I mean, that’s exactly what makes it so “mid” to my mind. It’s not an atrocious disaster like Gollum. It’s not appalling bad, or even moderately bad. It’s just mid. The shooting isn’t dreadful, just dull. The map, the movement, the exploration… None of it is exactly bad, but none of it left any kind of impression on me. Like you said, it scratches that “running around and collecting stuff” itch, the numbers go up, you unlock new powers, etc. But it all just kind of passes straight through you and at the end you’re left with “Well, that sure did kill a few hours.”

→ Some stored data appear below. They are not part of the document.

-- ==== Sys2Proof/Machine/Flags.lean ====
section
/-! DEFINITION. Status fields: what the units show in their registers (the RO and unit-held fields of every field map),
and the words a read returns. -/

namespace Sys2Proof.Machine

/-! ## Identity and capabilities (R85, R95, R96) -/

/-- The capability entries of stepping A1: ID and body (Table 3.13). -/
def capEntries : List (Nat × List Nat) :=
  [ (0x1, [410000, 7125000, 64 * 65536 + 64]),
    (0x2, [7125000, 15350000]),
    (0x3, [0xF + 4 * 256]),
    (0x4, [8 + 0xF * 256 + 8 * 65536]),
    (0x5, [9 + 8 * 256 + 64 * 65536 + 16 * 0x1000000, 4]),
    (0x6, [0xF + 16 * 256]),
    (0x7, [7 + 16 * 256]),
    (0x8, [32 + 64 * 256 + 1024 * 65536]),
    (0x9, [16 + 0x21 * 256 + 26 * 65536 + 0x1000000]),
    (0xA, [1 + 16 * 256, 64 + 192 * 65536]),
    (0xB, [4096 + 32 * 65536 + 64 * 0x1000000, 1024]),
    (0xC, [8, 15360, 983040]) ]

/-- The words of the chain from offset `o`, each entry at VERSION 1. -/
def capChain : Nat → List (Nat × List Nat) → List Nat
  | _, [] => []
  | o, e :: rest =>
    let next := o + 8 + 4 * e.2.length
    ((e.2.length * 0x1000000 + 0x10000 + e.1) :: (if rest.isEmpty then 0 else next) :: e.2) ++ capChain next rest

/-- A word of the identity window. -/
def identWord (w : Nat) : Word :=
  if w = 0 then 0x00000E5A
  else if w = 1 then 0x00006464
  else if w = 2 then 0x00000011
  else if w = 3 then 0x00000100
  else if w < 64 then 0
  else mkw ((capChain 0x100 capEntries).getD (w - 64) 0)

/-! ## Staging (Table 3.11) -/

def GState.code : GState → Nat
  | .empty => 0
  | .opened => 1
  | .accepted => 2

/-- Number of fields staged in a group. -/
def Dev.fieldsIn (d : Dev) (g : Nat) : Nat := (d.cmd.staged.filter fun f => f.grp == g).length

/-- The boundary TIMESTAMP of an ACCEPTED group; 0 otherwise. -/
def Dev.grpBoundary (d : Dev) (g : Nat) : Nat :=
  if (d.grp g).st = .accepted then (d.tsAt (d.grp g).bnd).toNat else 0

/-! ## Synthesisers and cells -/

def SynSt.code : SynSt → Nat
  | .off => 0
  | .wait => 1
  | .bandcal => 2
  | .settle => 3
  | .phase => 4
  | .ready => 5
  | .unlocked => 6

def TxSeq.code : TxSeq → Nat
  | .gap => 0
  | .prep => 1
  | .queued => 2
  | .on => 3
  | .tail => 4
  | .dark => 5

def OrxSt.code : OrxSt → Nat
  | .off => 0
  | .starting => 1
  | .idle => 2
  | .busy => 3

/-- CELL_SEQ of a cell (Table 4.4). -/
def Dev.cellSeqWord (d : Dev) (c : Nat) : Nat :=
  let st := if c < 64 then (d.tx c).seq.code else if (d.rx (c - 64)).on then 3 else 0
  st + 256 * (d.bursts c).length

/-- ADC_STAT or DAC_STAT (Tables 5.7, 5.8). The state of a DAC pair that a calibration step holds is not stated: a free
value (log entry 18). -/
def Dev.convWord (d : Dev) (c : Nat) : Nat :=
  if c < 64 then (if (d.tx c).held then d.free.toNat % 4 else d.dacState c)
  else
    let x := d.rx (c - 64)
    x.adc.code + 16 * b2n x.ovr + 32 * b2n x.nbr

/-- Present levels of 32 pins. -/
def pinWord (f : Nat → Bool) (base : Nat) : Nat := (List.range 32).foldl (fun n i => n + b2n (f (base + i)) * 2 ^ i) 0

/-- ORX_STAT. -/
def Dev.orxWord (d : Dev) (b : Nat) : Nat :=
  let x := d.block b
  let src := match x.orxJob with
    | some j => j.src
    | none => 0
  b2n (d.orxOvr b (d.now + 1)) + 16 * (src % 8) + 256 * x.orx.code

/-- RFFE_STAT. -/
def Dev.rffeWord (d : Dev) (b : Nat) : Nat :=
  match (d.block b).rffeJob with
  | some j => 1 + 4 * (j.cls % 4)
  | none => 0

/-! ## Carriers, contexts, paths -/

/-- CARR_STAT. -/
def Dev.carrWord (d : Dev) (c k : Nat) : Nat :=
  let x := d.carrOf c k
  if c < 64 then d.txBlockKind c k
  else (match x.last with
    | some (_, code) => code % 4
    | none => 0) + 16 * b2n x.sat

/-- CTX_STAT. -/
def Dev.ctxStatWord (d : Dev) (x : Nat) : Nat :=
  let c := d.ctx x
  let slot := match c.slot with
    | some w => if w.held then 2 else 1
    | none => 0
  let k := if d.ctxTx x then d.txKindSat x else (c.kind, c.sat)
  k.1 % 4 + 16 * b2n k.2 + 256 * b2n c.fading + 512 * b2n c.bound.isSome + 65536 * slot

/-- CTX_ENTRY. -/
def Dev.ctxEntryWord (d : Dev) (x : Nat) : Nat :=
  let c := d.ctx x
  c.entry + 65536 * (if c.fading then c.from_ else c.entry)

/-- CTX_SCNT. -/
def Dev.ctxScntWord (d : Dev) (x : Nat) : Nat :=
  let c := d.ctx x
  let n (w : Option Swap) : Nat := match w with
    | some w => w.points.length
    | none => 0
  c.live.length + 256 * n c.bound + 65536 * n c.slot

/-- A schedule readback word (Table 7.2). -/
def Dev.schedWord (d : Dev) (x r k : Nat) : Nat :=
  let c := d.ctx x
  let pts (w : Option Swap) : List (Nat × Nat) := match w with
    | some w => w.points
    | none => []
  let l := match r with
    | 0 => c.live
    | 1 => pts c.bound
    | _ => pts c.slot
  match l[k]? with
  | some p => p.2 + 65536 * p.1
  | none => 0

/-- DPD_STAT and PP_STAT (Table 8.6). -/
def Dev.dpdStatWord (d : Dev) (p : Nat) : Nat :=
  let x := d.path p
  let bound := match x.swap with
    | some s => s.bound
    | none => false
  x.bankErr + 16 * x.gkind + 256 * b2n x.lock + 512 * b2n bound + 1024 * x.store + 4096 * d.effMode p d.now +
    65536 * d.liveSeq p
def Dev.ppStatWord (d : Dev) (p : Nat) : Nat := d.ppFlags p

/-! ## Calibration (Table 9.6) -/

/-- CAL_STAT. -/
def Dev.calStatWord (d : Dev) (q : Nat) : Nat :=
  let x := d.calq q
  b2n x.busy + 2 * b2n (x.steps.any fun y => y.bg && y.running) + 4 * b2n x.tvalid + 65536 * unsx 16 x.temp

/-- CAL_BGNOW: the update in progress of lowest UNIT and KIND. -/
def Dev.calBgnowWord (d : Dev) (q : Nat) : Nat :=
  match (d.calq q).bg with
  | [] => 0
  | u :: _ =>
    let placed := (d.calq q).steps.any fun y => y.bg && y.unit == u.task.unit && y.kind == u.task.kind
    0x80000000 + 0x40000000 * b2n placed + 0x1000000 * u.task.kind + 65536 * u.task.done + calIndex u.task.unit

/-- The cell of a TARGET index. -/
def cellOf (c : Nat) : CalUnit := if h : c < 128 then .cell ⟨c, h⟩ else .cell 0
def orxOf (b : Nat) : CalUnit := if h : b < 16 then .orx ⟨b, h⟩ else .orx 0

/-- The number of points of a unit and kind. -/
def Dev.calNpts (d : Dev) (u : CalUnit) (k : Nat) : Nat := ((d.calq (calQuad u)).points u k).length

/-- CAL_PTS of a path. -/
def Dev.calPtsWord (d : Dev) (p : Nat) : Nat :=
  let t := cellOf p
  let r := cellOf (64 + p)
  d.calNpts r 3 + 16 * d.calNpts r 2 + 256 * d.calNpts r 1 +
    65536 * d.calNpts t 6 + 0x100000 * d.calNpts t 5 + 0x1000000 * d.calNpts t 4

/-- The CAL_MATCH bit of a cell. -/
def Dev.calMatchBit (d : Dev) (c : Nat) : Bool :=
  let u := cellOf c
  let recs := (d.calq (calQuad u)).store.filter fun r => r.unit == u && !r.pts.isEmpty
  !recs.isEmpty && recs.all fun r => r.freq == d.calFreq u

/-- CAL_MATCH. -/
def Dev.calMatchWord (d : Dev) (q : Nat) : Nat :=
  (List.range 16).foldl (fun n j => n + b2n (d.calMatchBit (16 * q + j)) * 2 ^ j +
    b2n (d.calMatchBit (64 + 16 * q + j)) * 2 ^ (16 + j)) 0

/-! ## Link, packets, hub, power -/

def LgSt.code : LgSt → Nat
  | .off => 0
  | .listen => 1
  | .train => 2
  | .run => 3
  | .rate => 4

/-- LG_STAT. -/
def Dev.lgStatWord (d : Dev) (g : Nat) : Nat :=
  let x := d.lg g
  d.seqNow g + 65536 * b2n (d.peerAsleep g) + 0x20000 * b2n x.txsleep + 0x1000000 * x.rate + 0x10000000 * x.st.code

/-- LANE_STAT. -/
def Dev.laneStatWord (d : Dev) (n : Nat) : Nat :=
  let x := d.lane n
  b2n x.ready + 2 * b2n x.comma + 4 * b2n x.blk + 8 * b2n x.los + 256 * (x.eye % 256) + 65536 * (x.ctle % 32) +
    0x1000000 * (d.skewOf n % 256)

/-- The bytes that a bulk request takes in the VC7 ingress store: its packet (R290, R292). -/
def BulkJob.bytes (j : BulkJob) : Nat := 8 * (3 + (j.data.length + 1) / 2)

/-- The bytes of the requests in the store. -/
def Dev.bulkHeld (d : Dev) : Nat := (d.link.bulk.map BulkJob.bytes).foldl (· + ·) 0

/-- PKT_STAT. -/
def Dev.pktStatWord (d : Dev) : Nat :=
  b2n (d.framed 0) + 2 * b2n (d.framed 1) + 4 * b2n (d.framed 2) + 65536 * ((65536 - d.bulkHeld) / 64)

/-- SRC_Q. -/
def Dev.srcQWord (d : Dev) (s : Nat) : Nat :=
  let x := d.src s
  x.q.length + 256 * b2n x.lost + 0x1000000 * x.owner

/-- The words of an event target after THRESH, CLAIM and DONE (Table 14.5). -/
def Dev.tgtWordOf (d : Dev) (t k : Nat) : Nat :=
  let x := d.tgt t
  let info : Nat := match x.info with
    | some (_, r, lost) =>
      (match k with
       | 3 => r.loc.toNat + 65536 * r.cause.toNat
       | 4 => r.detail.toNat + 0x80000000 * b2n lost
       | 5 => r.ts.toNat % 2 ^ 32
       | _ => r.ts.toNat / 2 ^ 32)
    | none => 0
  if k = 7 then x.claims.length + 65536 * x.ann + 0x80000000 * b2n x.line else info

/-- PWR_STAT. -/
def Dev.pwrStatWord (d : Dev) : Nat :=
  d.chipState + 16 * b2n d.pwr.cur.isSome + 256 * d.pwr.step + 0x1000000 * (d.pwr.shed.filter d.ctxOn).length

/-- PS_STAT w. -/
def Dev.psStatWord (d : Dev) (w : Nat) : Nat :=
  (List.range 16).foldl (fun n i => n + (if 16 * w + i < 152 then d.psCode (16 * w + i) else 0) * 2 ^ (2 * i)) 0

/-- HK_GOV, HK_TEMP, HK_SUP (Table 15.5). -/
def Dev.hkGovWord (d : Dev) : Nat :=
  unsx 16 d.pwr.tgov + 65536 * b2n d.pwr.nogov + 0x1000000 * min 15 d.pwr.hot + 0x10000000 * min 15 d.pwr.cool
def Dev.hkTempWord (d : Dev) (i : Nat) : Nat := unsx 16 (d.sensor i).temp + 65536 * b2n (d.sensor i).valid
def Dev.hkSupWord (d : Dev) (r : Nat) : Nat :=
  (d.supply r).mv + 65536 * b2n (d.supply r).inRange + 0x20000 * b2n (d.supply r).nom33

/-! ## Channel registers (Table 13.1) -/

def DmaSt.code : DmaSt → Nat
  | .idle => 0
  | .paced => 1
  | .run => 2
  | .halted => 3

/-- STAT, FAIL_ADDR, FAIL_DIR and CTRL.START of a channel. -/
def Dev.dmaWord (d : Dev) (ch k : Nat) : Nat :=
  let x := d.chan ch
  match k with
  | 3 => b2n (d.dmaBusy ch)
  | 5 => x.st.code + 256 * x.err + 0x1000 * b2n x.req + 0x10000 * x.retry
  | 6 => x.failAddr
  | 7 => x.failDir
  | _ => 0

/-! ## Reads -/

/-- The latch number of a port (R46). Commands that reach a member over VC1 use the latch of the lanes, as VC0 does (DESIGN CHOICE,
log entry 40: R46 names VC0 and the JTAG path). A bulk request has one for its duration. -/
def portLatch : Port → Nat
  | .cmd .vc0 => 0
  | .cmd .vc1 => 0
  | .cmd .jtag => 1
  | .engine e => 2 + e.val
  | .dma ch => 18 + ch.val
  | .bulk => 66

/-- What the units show in a register: its RO and unit-held fields. -/
def Dev.unitWord (d : Dev) (p : Port) (r : Reg) : Nat :=
  match r with
  | .ident w => (identWord w).toNat
  | .cgStat g => (d.grp g).st.code + 65536 * min 65535 (d.fieldsIn g)
  | .cgBndLo g => d.grpBoundary g % 2 ^ 32
  | .cgBndHi g => d.grpBoundary g / 2 ^ 32
  | .tbStatus => d.tb.refSel + 4 * d.tb.st.code + 16 * b2n d.tb.frameOk
  | .tsLo => d.ts.toNat % 2 ^ 32
  | .tsHi => if d.running then d.latch (portLatch p) else 0
  | .slack0 => d.slack 0 + 0x100 * d.slack 1 + 0x10000 * d.slack 2 + 0x1000000 * d.slack 3
  | .slack1 => d.slack 4
  | .tbAlign => unsx 8 (max (-127) (min 127 d.tb.err)) + 65536 * (d.tb.hopLat % 65536)
  | .enW w => (d.arrayWord (fun s => s.en) w).toNat
  | .pendW w => (d.arrayWord (fun s => !s.q.isEmpty) w).toNat
  | .actW w => (d.arrayWord (fun s => s.act) w).toNat
  | .srcQ s => d.srcQWord s
  | .tgt t k => if k = 1 then d.claimValue t else if 3 ≤ k then d.tgtWordOf t k else 0
  | .dmaR ch k => d.dmaWord ch k
  | .pwrStat => d.pwrStatWord
  | .psStat w => d.psStatWord w
  | .hkGov => d.hkGovWord
  | .hkTemp i => d.hkTempWord i
  | .hkSup i => d.hkSupWord i
  | .hkAux a => (d.auxMon a).mv
  | .fabV0 => d.fabV 0 + 0x100 * d.fabV 1 + 0x10000 * d.fabV 2 + 0x1000000 * d.fabV 3
  | .fabV1 => d.fabV 4
  | .lgStat g => d.lgStatWord g
  | .lgMask g => (d.lg g).txmask + 65536 * d.rxok g
  | .lgPeer g => (d.lg g).peerTx + 65536 * (d.lg g).peerRxok
  | .lgPeerId g => (d.lg g).peerChip
  | .lgShed g => ((d.lg g).shed.filter d.ctxOn).length
  | .laneStat n => d.laneStatWord n
  | .laneDfe n t => unsx 8 (Tbl.get (fun _ => 0) (d.lane n).dfe t)
  | .pktStat => d.pktStatWord
  | .cuRes k => (d.cuResult k).toNat
  | .chordStat => b2n d.upOk + 2 * b2n d.downOk
  | .fePaPins i => pinWord d.fePa (32 * i)
  | .feTrPins i => pinWord d.feTr (32 * i)
  | .feAuxPins => pinWord (fun b => decide (b < 16) && d.feAuxPin b) 0
  | .synStat n => (d.syn n).st.code + 16 * b2n (d.syn n).lock + 256 * (d.syn n).div
  | .synPhase n => (d.syn n).corr
  | .ctxStat x => d.ctxStatWord x
  | .ctxEntry x => d.ctxEntryWord x
  | .ctxScnt x => d.ctxScntWord x
  | .sched x k i => d.schedWord x k i
  | .dpdSwap q => 0x80000000 * b2n (d.path q).swap.isSome
  | .dpdStat q => d.dpdStatWord q
  | .ppStat q => d.ppStatWord q
  | .calStat q => d.calStatWord q
  | .calBgnow q => d.calBgnowWord q
  | .calPts q => d.calPtsWord q
  | .calPtsOrx b => d.calNpts (orxOf b) 0
  | .calMatch q => d.calMatchWord q
  | .divStat k => (d.divp k).sel + 256 * (d.divp k).margin + 65536 * b2n (d.divp k).detected
  | .orxStat b => d.orxWord b
  | .rffeStat b => d.rffeWord b
  | .txCtl b s => 256 * d.rffeRes b s
  | .capMap b => (List.range 8).foldl (fun n r => n + d.region b r * 4 ^ r) 0
  | .cctl b s => 256 * (d.slot b s).result + 0x1000 * (d.slot b s).region + 0x10000 * (d.slot b s).status
  | .cellSeq c => d.cellSeqWord c
  | .convStat c => d.convWord c
  | .carrStat c k => d.carrWord c k
  | _ => 0

/-- The word that a read of a register returns (R2). -/
def Dev.regWord (d : Dev) (p : Port) (r : Reg) : Word :=
  mkw (((d.reg r).toNat &&& r.stored) ||| (d.unitWord p r &&& r.bits fun a => a == .ro || a == .lvu))

end Sys2Proof.Machine
end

Horizon: Zero Dawn suffers from all the usual modern open world hallmarks, the map littered with things to collect, the towers, the grinding to level up abilities, etc, etc. But the story is an absolute banger, and even a lot of the random collectible junk is full of little moments of deeply moving storytelling. I remember collecting every single one of the vantage points because I absolutely needed to hear all of the short story you unlock by doing it. It has zero relevance to the plot, but it’s just a great piece of writing. In comparison Ghost Wire is just, sort of… There.